• Problem statement:
Please find all lines in the data that hold the string "upAfter" and copy them.

• Dataset extract:
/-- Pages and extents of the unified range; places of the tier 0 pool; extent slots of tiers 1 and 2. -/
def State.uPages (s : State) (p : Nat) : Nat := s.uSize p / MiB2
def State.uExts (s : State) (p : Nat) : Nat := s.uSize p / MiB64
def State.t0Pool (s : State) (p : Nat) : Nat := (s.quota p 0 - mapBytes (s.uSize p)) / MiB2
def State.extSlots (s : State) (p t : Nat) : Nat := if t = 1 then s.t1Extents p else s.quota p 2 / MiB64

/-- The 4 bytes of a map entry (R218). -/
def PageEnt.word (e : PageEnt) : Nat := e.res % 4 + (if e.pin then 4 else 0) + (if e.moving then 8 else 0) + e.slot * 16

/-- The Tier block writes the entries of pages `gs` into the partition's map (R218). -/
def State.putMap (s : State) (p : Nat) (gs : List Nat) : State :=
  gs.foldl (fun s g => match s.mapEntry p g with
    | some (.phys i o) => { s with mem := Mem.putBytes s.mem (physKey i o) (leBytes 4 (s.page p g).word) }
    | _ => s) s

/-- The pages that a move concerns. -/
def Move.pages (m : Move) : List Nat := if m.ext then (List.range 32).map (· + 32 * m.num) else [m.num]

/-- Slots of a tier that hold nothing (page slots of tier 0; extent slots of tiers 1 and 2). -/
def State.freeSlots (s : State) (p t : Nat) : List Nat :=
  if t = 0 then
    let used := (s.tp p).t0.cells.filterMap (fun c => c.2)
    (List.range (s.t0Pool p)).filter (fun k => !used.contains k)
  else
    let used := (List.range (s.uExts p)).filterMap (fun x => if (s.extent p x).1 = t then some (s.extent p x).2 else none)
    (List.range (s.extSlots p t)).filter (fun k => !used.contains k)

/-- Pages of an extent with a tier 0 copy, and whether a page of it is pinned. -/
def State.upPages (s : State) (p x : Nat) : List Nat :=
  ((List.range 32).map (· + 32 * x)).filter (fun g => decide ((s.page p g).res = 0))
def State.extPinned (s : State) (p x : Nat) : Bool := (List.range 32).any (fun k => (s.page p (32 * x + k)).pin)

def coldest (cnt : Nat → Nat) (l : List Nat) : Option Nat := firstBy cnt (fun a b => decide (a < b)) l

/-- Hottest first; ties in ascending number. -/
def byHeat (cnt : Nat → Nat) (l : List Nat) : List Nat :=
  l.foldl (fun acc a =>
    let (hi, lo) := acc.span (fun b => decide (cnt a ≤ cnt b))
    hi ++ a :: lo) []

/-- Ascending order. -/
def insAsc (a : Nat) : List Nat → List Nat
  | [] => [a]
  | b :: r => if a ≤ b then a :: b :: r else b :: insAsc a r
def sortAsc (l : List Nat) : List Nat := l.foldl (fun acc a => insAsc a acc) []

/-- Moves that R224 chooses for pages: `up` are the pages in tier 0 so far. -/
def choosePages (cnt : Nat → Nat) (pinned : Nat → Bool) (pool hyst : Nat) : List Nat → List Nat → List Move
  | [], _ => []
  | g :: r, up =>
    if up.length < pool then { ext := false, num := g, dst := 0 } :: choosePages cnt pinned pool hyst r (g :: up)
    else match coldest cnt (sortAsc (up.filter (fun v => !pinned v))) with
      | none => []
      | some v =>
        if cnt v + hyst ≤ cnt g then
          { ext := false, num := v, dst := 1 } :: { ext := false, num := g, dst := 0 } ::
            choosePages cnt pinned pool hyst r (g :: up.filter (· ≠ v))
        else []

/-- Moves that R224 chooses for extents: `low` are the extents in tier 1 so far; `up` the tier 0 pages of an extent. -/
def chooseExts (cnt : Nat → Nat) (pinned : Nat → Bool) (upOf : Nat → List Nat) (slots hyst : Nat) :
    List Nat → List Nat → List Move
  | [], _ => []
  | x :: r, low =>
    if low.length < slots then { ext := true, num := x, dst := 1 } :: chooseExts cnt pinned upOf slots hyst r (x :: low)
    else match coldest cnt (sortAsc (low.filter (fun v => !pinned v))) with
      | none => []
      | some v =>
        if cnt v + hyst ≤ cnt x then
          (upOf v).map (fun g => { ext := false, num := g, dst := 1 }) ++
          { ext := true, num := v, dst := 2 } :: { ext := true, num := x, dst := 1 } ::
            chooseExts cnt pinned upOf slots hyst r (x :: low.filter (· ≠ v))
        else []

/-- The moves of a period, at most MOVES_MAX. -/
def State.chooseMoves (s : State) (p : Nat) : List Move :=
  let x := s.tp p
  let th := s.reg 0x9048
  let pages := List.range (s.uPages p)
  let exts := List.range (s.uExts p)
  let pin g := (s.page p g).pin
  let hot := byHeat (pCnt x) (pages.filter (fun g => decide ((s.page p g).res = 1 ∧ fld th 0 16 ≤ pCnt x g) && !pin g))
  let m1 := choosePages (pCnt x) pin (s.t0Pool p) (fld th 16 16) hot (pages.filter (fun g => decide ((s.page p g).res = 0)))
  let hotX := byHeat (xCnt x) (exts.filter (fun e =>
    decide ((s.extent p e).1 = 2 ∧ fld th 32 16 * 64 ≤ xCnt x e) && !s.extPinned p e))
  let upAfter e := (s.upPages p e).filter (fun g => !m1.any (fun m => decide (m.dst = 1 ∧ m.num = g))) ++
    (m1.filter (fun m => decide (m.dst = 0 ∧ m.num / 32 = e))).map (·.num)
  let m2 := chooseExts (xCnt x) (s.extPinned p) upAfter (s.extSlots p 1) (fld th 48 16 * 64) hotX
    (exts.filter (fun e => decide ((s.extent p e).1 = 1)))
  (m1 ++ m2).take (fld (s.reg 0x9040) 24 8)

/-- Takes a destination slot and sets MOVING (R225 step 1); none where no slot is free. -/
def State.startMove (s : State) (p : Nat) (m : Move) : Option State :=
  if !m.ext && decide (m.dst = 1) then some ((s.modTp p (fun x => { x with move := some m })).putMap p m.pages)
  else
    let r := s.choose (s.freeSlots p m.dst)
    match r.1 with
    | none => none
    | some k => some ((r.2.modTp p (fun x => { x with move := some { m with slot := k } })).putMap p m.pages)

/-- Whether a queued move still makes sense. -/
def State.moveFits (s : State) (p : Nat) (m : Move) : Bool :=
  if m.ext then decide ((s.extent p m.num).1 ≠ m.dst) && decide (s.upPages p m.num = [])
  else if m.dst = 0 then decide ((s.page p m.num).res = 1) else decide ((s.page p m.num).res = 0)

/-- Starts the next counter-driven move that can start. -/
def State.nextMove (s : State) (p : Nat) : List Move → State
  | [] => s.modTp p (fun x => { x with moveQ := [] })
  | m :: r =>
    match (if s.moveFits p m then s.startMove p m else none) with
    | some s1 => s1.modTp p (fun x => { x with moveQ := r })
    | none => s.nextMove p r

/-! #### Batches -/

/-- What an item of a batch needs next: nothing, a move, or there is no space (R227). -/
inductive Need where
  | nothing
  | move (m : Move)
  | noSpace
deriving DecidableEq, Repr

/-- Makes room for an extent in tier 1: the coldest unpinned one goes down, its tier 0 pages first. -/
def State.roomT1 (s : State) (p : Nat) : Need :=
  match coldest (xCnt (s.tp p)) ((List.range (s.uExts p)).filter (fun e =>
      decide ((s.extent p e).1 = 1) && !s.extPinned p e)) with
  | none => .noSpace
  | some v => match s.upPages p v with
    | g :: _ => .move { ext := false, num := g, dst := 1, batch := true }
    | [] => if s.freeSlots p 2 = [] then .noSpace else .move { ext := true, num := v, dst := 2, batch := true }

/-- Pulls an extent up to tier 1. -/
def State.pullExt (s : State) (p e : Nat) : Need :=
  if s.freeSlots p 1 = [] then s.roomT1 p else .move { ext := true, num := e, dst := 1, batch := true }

• Result below:
  let upAfter e := (s.upPages p e).filter (fun g => !m1.any (fun m => decide (m.dst = 1 ∧ m.num = g))) ++
  let m2 := chooseExts (xCnt x) (s.extPinned p) upAfter (s.extSlots p 1) (fld th 48 16 * 64) hotX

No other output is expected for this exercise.